Abstraction Descant is a section from Richard Gabriel’s 1998 book Patterns of Software where he details the harms of over abstraction.
Concepts:
- Habitability - characteristic of code that makes it easy to change
- Compression - subclassing/dependencies, where parts don’t have meaning without a context
- Piecemeal Growth - improvements through repair, not replacement
Consequences:
- Writing a lot of interfacial or glue code
- Updating dependencies can cause a lot of breaking changes
- Without the original authors, future edits can stray from the design intent
- Not everyone share the same technical or subject knowledge making the less informed unequipped with the skills necessary to design or understand abstractions that have universal use.

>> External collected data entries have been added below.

/-- R520: the journal has room for an entry. -/
def State.jRoom (s : State) : Bool :=
  decide ((s.fld Fd.HST_JRNL_PTR_JHEAD + 2 ^ 32 - s.fld Fd.HST_JRNL_PTR_JTAIL) % 2 ^ 32 < s.jEntries)

/-- R519: write a journal entry; JSEQ is the count of entries before it. -/
def State.jWrite (s : State) (i kind seq opc crc : Nat) : State :=
  let h := s.fld Fd.HST_JRNL_PTR_JHEAD
  let r := seq % 2 ^ 32 + i * 2 ^ 32 + kind * 2 ^ 44 + opc * 2 ^ 48 + crc * 2 ^ 64 + h * 2 ^ 96
  (s.portPut (s.fld (Fd.HST_S_CTL_PORT i)) (s.fld Fd.HST_JRNL_BASE_JBASE * 32 + h % s.jEntries * 32)
    (leBytes 32 r)).incFld Fd.HST_JRNL_PTR_JHEAD

/-! Enabling and stopping -/

/-- R507: the checks at enable. Alignment is held by the fields. -/
def State.streamOk (s : State) (i : Nat) : Bool :=
  s.inWindow (s.fld (Fd.HST_S_CMD_CMD_BASE i) * 128) (128 * s.cmdEntries i)
    && s.inWindow (s.fld (Fd.HST_S_CPL_CPL_BASE i) * 32) (32 * s.cplEntries i)
    && s.inWindow (s.fld (Fd.HST_S_LINE_TAIL_LINE i) * 64) 64
    && decide (s.cmdEntries i ≤ s.cplEntries i)

/-- R507, R509, R531: what a write to HST_S_CTL does; mask names the bits written. A refused write of EN discards the whole
write. -/
def State.writeStreamCtl (s : State) (i mask v : Nat) : State :=
  let en := s.isSet (Fd.HST_S_CTL_EN i)
  let st := s.writeFields (Reg.HST_S_CTL i) mask v
  let en' := st.isSet (Fd.HST_S_CTL_EN i)
  if en ∧ !en' then
    if s.fld (Fd.HST_S_STAT_STATE i) = 4 ∧ s.fld (Fd.HST_S_CPLP_COMPLETED i) = s.fld (Fd.HST_S_SEQ_ACCEPTED i) then
      ({ st with streams := SMap.erase st.streams i
                 cmds := st.cmds.filter (fun e => e.1 / 2 ^ 32 ≠ i) } : State).showStream i
    else s.streamFault i 0x0A17
  else if !en ∧ en' then
    if st.streamOk i then
      let st : State := { st with
        streams := SMap.erase st.streams i
        cmds := st.cmds.filter (fun e => e.1 / 2 ^ 32 ≠ i) }
      let st := (st.setFld (Fd.HST_S_SEQ_ACCEPTED i) 0xFFFFFFFF).setFld (Fd.HST_S_SEQ_COMMITTED i) 0xFFFFFFFF
      (st.setFld (Fd.HST_S_CPLP_COMPLETED i) 0xFFFFFFFF).showStream i
    else s.streamFault i 0x0A17
  else
    let resume := bitAt mask 3 && bitAt v 3
    (if resume then st.setStream i (fun x => { x with halted := false }) else st).showStream i

/-- STREAM_ENABLE (R507). -/
def execStreamEnable (st : Fin 4096) (s : State) : Host.Outcome State Fault Refusal :=
  .next (s.hostWriteIn 6 (fun s => s.writeStreamCtl st.val 1 1))

/-- STREAM_DISABLE (R531). -/
def execStreamDisable (st : Fin 4096) (s : State) : Host.Outcome State Fault Refusal :=
  .next (s.hostWriteIn 6 (fun s => s.writeStreamCtl st.val 1 0))

/-- STREAM_STOP (R531). -/
def execStreamStop (st : Fin 4096) (s : State) : Host.Outcome State Fault Refusal :=
  .next (s.hostWriteIn 6 (fun s => s.writeStreamCtl st.val 4 4))

/-- STREAM_RESUME (R509, R531). -/
def execStreamResume (st : Fin 4096) (s : State) : Host.Outcome State Fault Refusal :=
  .next (s.hostWriteIn 6 (fun s => s.writeStreamCtl st.val 8 8))

/-- R508: the later of the known count and a new one, modulo 2^32. -/
def State.learnTail (s : State) (i : Nat) (v : BitVec 32) : State :=
  let d := (v - (s.stream i).tail).toNat
  if s.isSet (Fd.HST_S_CTL_EN i) ∧ 0 < d ∧ d < 2 ^ 31 then s.setStream i (fun x => { x with tail := v }) else s

/-- TAIL_LINE_INVALIDATE (R508): in modes 1 and 2 the front end reads the tail line again. -/
def execTailLineInvalidate (st : Fin 4096) (tail : BitVec 32) (s : State) : Host.Outcome State Fault Refusal :=
  let m := s.fld (Fd.HST_PORT_STAT_MODE (s.fld (Fd.HST_S_CTL_PORT st.val)))
  .next (if m = 1 ∨ m = 2 then s.learnTail st.val tail else s)

/-- DOORBELL (R508). -/
def execDoorbell (st : Fin 4096) (tail : BitVec 32) (s : State) : Host.Outcome State Fault Refusal :=
  .next (s.hostWriteIn 6 (fun s => s.learnTail st.val tail))

/-! Fetch and acceptance -/

/-- The bytes of an entry. -/
def entryBytes (e : BitVec 1024) : List Byte := leBytes 128 e.toNat

/-- R3, R511: commands that complete as they are accepted: an opcode that the table does not list, or a class that the
licence does not enable: the ingest class. -/
def State.screen (s : State) (k : CmdRef) (opc : Nat) : State :=
  if !opcListed opc then s.finishCmd k 0x0A11
  else if opc = 0x30 ∧ !s.isSet Fd.LIC_STAT_ING_EN then s.finishCmd k 0x0A15
  else s

/-- R523: an entry fetched again: one that differs from its journal CRC halts the stream; else its command may execute
again, or completes with the fault it was interrupted with. -/
def State.refetch (s : State) (i : Nat) (n : BitVec 32) (entry : BitVec 1024) : State :=
  let k := cmdOfCode (i * 2 ^ 32 + n.toNat)
  match s.cmd k with
  | none => s
  | some c =>
    if crc32 (entryBytes entry) ≠ c.crc then
      ((s.setStream i (fun x => { x with halted := true })).streamFault i 0x0A13).showStream i
    else
      let s := s.alterCmd k (fun c => { c with entry := entry, again := false })
      let s := if c.pre ≠ 0 then s.finishCmd k c.pre else s.screen k (bits entry.toNat 0 8)
      let next := if s.fld (Fd.HST_S_SEQ_ACCEPTED i) = n.toNat then none else some (n + 1)
      (s.setStream i (fun x => { x with replay := next })).showStream i

/-- R509: the host has written over an uncommitted slot: TAIL - (COMMITTED + 1) exceeds C_E. -/
def State.tailFar (s : State) (i : Nat) : Bool :=
  decide (s.cmdEntries i < ((s.stream i).tail - BitVec.ofNat 32 (s.fld (Fd.HST_S_SEQ_COMMITTED i) + 1)).toNat)

/-- R509: an entry may not be accepted: the stream halts, and RESUME retries it. -/
def State.haltStream (s : State) (i : Nat) : State :=
  ((s.setStream i (fun x => { x with halted := true, fetched := none })).streamFault i 0x0A12).showStream i

/-- R509: a new entry: a wrong SEQ, or a TAIL beyond the uncommitted capacity, halts the stream. -/
def State.fetchNew (s : State) (i : Nat) (entry : BitVec 1024) : State :=
  let x := s.stream i
  let n : BitVec 32 := BitVec.ofNat 32 (s.fld (Fd.HST_S_SEQ_ACCEPTED i) + 1)
  let ahead := (x.tail - n).toNat
  if x.fetched.isSome ∨ ahead = 0 ∨ 2 ^ 31 ≤ ahead then s
  else if bits entry.toNat 32 32 ≠ n.toNat ∨ s.tailFar i then s.haltStream i
  else s.setStream i (fun x => { x with fetched := some entry })

/-- R519, R520, R523: REPLAY entries of a stream are written, one for each interrupted interval, as far as the journal has room. -/
def State.replayEntries (s : State) (i : Nat) : List Nat → State
  | [] => s.setStream i (fun x => { x with jrnl := [] })
  | n :: r =>
    if s.jRoom ∧ s.streamUp i then (s.jWrite i 3 n 0 0).replayEntries i r else s.setStream i (fun x => { x with jrnl := n :: r })

/-- R523: the REPLAY entries of a stream that are still to be written. -/
def State.replayEntry (s : State) (i : Nat) : State :=
  if (s.stream i).jrnl = [] then s else s.replayEntries i (s.stream i).jrnl

/-- ENTRY_FETCH (R509, R523): the entry that the next slot of the ring holds reaches the front end. -/
def execEntryFetch (st : Fin 4096) (entry : BitVec 1024) (s : State) : Host.Outcome State Fault Refusal :=
  let i := st.val
  .next (if !s.isSet (Fd.HST_S_CTL_EN i) ∨ (s.stream i).halted ∨ !s.streamUp i then s
    else match (s.stream i).replay with
      | some n =>
        let s := s.replayEntry i
        if (s.stream i).jrnl ≠ [] then s else s.refetch i n entry
      | none => if s.fld (Fd.HST_S_STAT_STATE i) = 1 then s.fetchNew i entry else s)

/-- R521: commands of a stream accepted since its last commit point. -/
def State.openCount (s : State) (i : Nat) : Nat :=
  ((s.streamCmds i).reverse.takeWhile (fun e => !e.2.commit)).length

/-- R511, R519, R568: an entry is accepted: its journal record, its number, its place among the open commands; a fill begins its
wait, or completes with 0x0C0B outside its time; HOLD sets either way. -/
def State.acceptEntry (s : State) (i : Nat) (k : CmdRef) (opc : Nat) (c : Cmd) (isFill idle : Bool) : State :=
  let s := (s.jWrite i 1 k.seq.toNat opc c.crc).setFld (Fd.HST_S_SEQ_ACCEPTED i) k.seq.toNat
  let s : State := { s with cmds := s.cmds.set k.code c }
  let s := s.setStream i (fun x => { x with fetched := none })
  let s := if isFill then s.setFld Fd.JOB_CTL_HOLD 1 else s
  if isFill && idle then s.incFld Fd.JOB_FILL_PENDING
  else if isFill && !idle then s.finishCmd k 0x0C0B else s

/-- COMMAND_ACCEPT (R509, R511, R519 to R521, R568): the fetched entry's ACCEPTED journal entry is observed. A FILL counts as
pending from here, or completes at once outside IDLE. A TAIL that has run too far ahead halts the stream. During a compute-part reset the command waits for the replay. -/
def execCommandAccept (st : Fin 4096) (s : State) : Host.Outcome State Fault Refusal :=
  let i := st.val
  .next (match (s.stream i).fetched with
  | none => s
  | some e =>
    if s.fld (Fd.HST_S_STAT_STATE i) ≠ 1 ∨ !s.streamUp i then s
    else if s.tailFar i then s.haltStream i
    else if s.jRoom then
      let n : BitVec 32 := BitVec.ofNat 32 (s.fld (Fd.HST_S_SEQ_ACCEPTED i) + 1)
      let k : CmdRef := { stream := st, seq := n }
      let crc := crc32 (entryBytes e)
      let opc := bits e.toNat 0 8
      let commit := e.getLsbD 8 || opcForcing opc || decide (255 ≤ s.openCount i)
      let isFill := decide (opc = 0x28) && decide (bits e.toNat 224 8 = 1)
      let idle := decide (s.fld Fd.JOB_STEP_STATE = 0)
      let c : Cmd :=
        { entry := e, commit := commit, crc := crc, again := s.cpr ≠ 0, replayed := s.cpr ≠ 0, fill := isFill && idle
          pre := if isFill && !idle && s.cpr ≠ 0 then 0x0C0B else 0 }
      let s := s.acceptEntry i k opc c isFill idle
      if s.cpr ≠ 0 then s.showStream i else s.screen k opc
    else s)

- “Beautifully” abstracted code only works in small programs
Recommendations:
- Limit to simple cases that are correct universally or specific to your domain
- Use sparingly, it will limit context switches when code is read
- Build small - if a large abstraction is 90% accurate, programmers are likely to create a 10% mess or worse not use it at all.
- Keep hierarchies shallow as long as possible
- Minimalist approach to inheritance
- Do not sacrifice efficiency (habitability) over extensibility (abstraction)
- Best used when data and control logic are captured, think string replacements, array searches
- Piecemeal growth (Maintenance) should be the norm.